▶ **TO DO**: Repeat exactly, and only, the lines of the entries below from the one with "cases b.2 with" through the one with "rw [Nat.testBit_two_pow]; by_cases", both ends included.

[Stored records]
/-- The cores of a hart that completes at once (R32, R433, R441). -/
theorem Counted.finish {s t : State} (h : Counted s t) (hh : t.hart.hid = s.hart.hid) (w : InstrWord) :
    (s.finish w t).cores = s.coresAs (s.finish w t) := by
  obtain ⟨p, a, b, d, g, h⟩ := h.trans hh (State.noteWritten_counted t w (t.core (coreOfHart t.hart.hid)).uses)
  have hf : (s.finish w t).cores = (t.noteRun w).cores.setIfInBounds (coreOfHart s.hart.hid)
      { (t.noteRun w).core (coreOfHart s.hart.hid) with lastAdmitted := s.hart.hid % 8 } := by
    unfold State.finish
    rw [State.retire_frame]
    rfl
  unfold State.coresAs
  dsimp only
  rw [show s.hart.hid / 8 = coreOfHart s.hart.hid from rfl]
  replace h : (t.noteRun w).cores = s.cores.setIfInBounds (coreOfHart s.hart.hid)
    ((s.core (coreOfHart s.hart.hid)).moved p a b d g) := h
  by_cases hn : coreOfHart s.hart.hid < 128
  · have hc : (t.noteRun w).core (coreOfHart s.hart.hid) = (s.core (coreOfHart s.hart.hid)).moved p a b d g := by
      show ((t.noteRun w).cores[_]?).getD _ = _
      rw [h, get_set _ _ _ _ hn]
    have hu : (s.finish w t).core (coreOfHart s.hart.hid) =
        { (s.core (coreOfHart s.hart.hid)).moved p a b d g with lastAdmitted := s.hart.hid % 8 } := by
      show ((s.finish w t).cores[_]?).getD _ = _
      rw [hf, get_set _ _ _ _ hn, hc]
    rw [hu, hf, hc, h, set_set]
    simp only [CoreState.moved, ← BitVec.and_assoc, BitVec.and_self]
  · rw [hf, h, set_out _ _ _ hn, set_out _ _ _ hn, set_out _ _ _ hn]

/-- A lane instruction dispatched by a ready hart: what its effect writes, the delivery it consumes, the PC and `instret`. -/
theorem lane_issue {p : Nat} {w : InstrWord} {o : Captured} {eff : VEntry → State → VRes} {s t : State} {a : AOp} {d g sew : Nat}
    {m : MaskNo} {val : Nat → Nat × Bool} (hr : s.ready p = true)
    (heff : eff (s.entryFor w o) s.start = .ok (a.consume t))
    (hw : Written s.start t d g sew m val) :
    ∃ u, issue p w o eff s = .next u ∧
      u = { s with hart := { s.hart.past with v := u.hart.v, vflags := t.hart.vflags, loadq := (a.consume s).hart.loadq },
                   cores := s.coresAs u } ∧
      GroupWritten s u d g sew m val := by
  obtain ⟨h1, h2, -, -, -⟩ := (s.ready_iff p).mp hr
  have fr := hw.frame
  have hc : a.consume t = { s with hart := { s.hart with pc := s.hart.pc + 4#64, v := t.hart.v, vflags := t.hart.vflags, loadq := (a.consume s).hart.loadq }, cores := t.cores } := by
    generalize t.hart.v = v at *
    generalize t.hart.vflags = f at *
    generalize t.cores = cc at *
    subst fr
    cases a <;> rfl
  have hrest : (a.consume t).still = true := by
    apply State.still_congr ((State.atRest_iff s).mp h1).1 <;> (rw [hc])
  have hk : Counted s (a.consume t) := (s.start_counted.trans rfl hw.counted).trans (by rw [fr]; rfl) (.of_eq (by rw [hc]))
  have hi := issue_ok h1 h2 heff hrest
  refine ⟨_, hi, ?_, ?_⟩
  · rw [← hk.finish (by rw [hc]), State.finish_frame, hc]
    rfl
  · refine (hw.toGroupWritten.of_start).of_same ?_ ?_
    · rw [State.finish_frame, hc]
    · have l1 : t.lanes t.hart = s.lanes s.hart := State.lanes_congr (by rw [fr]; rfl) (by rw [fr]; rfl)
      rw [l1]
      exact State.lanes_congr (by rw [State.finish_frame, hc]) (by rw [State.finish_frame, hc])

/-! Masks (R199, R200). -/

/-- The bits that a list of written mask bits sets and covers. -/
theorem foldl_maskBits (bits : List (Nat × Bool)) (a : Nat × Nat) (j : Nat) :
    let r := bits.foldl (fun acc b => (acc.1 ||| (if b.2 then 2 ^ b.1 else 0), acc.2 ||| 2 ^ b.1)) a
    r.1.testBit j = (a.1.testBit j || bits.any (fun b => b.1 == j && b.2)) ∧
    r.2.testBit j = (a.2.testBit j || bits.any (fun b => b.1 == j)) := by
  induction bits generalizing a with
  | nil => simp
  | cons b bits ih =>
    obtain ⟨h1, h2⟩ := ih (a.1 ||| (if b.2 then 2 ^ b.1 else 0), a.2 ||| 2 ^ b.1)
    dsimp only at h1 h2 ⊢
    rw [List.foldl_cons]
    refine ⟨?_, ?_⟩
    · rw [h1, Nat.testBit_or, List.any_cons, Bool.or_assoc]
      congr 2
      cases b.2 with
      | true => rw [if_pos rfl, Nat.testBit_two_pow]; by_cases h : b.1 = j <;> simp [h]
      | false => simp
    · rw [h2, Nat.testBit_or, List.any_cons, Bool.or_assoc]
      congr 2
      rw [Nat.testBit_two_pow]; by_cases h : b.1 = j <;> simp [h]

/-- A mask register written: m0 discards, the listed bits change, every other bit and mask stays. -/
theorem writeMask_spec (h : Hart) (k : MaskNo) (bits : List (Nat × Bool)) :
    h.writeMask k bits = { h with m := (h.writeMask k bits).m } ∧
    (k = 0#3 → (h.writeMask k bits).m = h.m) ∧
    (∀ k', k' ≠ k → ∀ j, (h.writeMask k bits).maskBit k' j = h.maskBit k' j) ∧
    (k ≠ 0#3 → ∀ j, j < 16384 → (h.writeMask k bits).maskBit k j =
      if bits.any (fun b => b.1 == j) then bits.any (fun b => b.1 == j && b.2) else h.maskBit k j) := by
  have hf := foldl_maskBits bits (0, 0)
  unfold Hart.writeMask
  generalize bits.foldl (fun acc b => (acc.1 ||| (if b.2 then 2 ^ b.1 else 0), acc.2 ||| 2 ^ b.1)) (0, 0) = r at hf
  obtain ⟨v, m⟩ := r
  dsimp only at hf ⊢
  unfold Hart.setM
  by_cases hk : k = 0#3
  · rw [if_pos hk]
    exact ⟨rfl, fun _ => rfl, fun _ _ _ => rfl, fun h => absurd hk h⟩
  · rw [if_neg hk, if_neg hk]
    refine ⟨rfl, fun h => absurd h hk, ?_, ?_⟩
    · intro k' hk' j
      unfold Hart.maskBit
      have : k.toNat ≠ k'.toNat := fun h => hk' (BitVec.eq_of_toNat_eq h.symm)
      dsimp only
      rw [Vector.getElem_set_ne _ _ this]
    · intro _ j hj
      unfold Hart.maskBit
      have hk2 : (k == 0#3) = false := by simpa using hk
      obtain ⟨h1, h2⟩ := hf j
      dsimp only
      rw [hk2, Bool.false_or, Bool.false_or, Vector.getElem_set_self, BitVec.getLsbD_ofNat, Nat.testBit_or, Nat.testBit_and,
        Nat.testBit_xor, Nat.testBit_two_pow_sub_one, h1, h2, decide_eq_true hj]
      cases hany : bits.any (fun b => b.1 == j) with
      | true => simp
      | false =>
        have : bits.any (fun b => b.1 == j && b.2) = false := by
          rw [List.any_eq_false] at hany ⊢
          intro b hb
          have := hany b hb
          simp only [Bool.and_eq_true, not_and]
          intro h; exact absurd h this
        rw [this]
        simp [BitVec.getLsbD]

▶ **ANSWER SPACE**:
      cases b.2 with
      | true => rw [if_pos rfl, Nat.testBit_two_pow]; by_cases h : b.1 = j <;> simp [h]
      | false => simp
    · rw [h2, Nat.testBit_or, List.any_cons, Bool.or_assoc]
      congr 2
      rw [Nat.testBit_two_pow]; by_cases h : b.1 = j <;> simp [h]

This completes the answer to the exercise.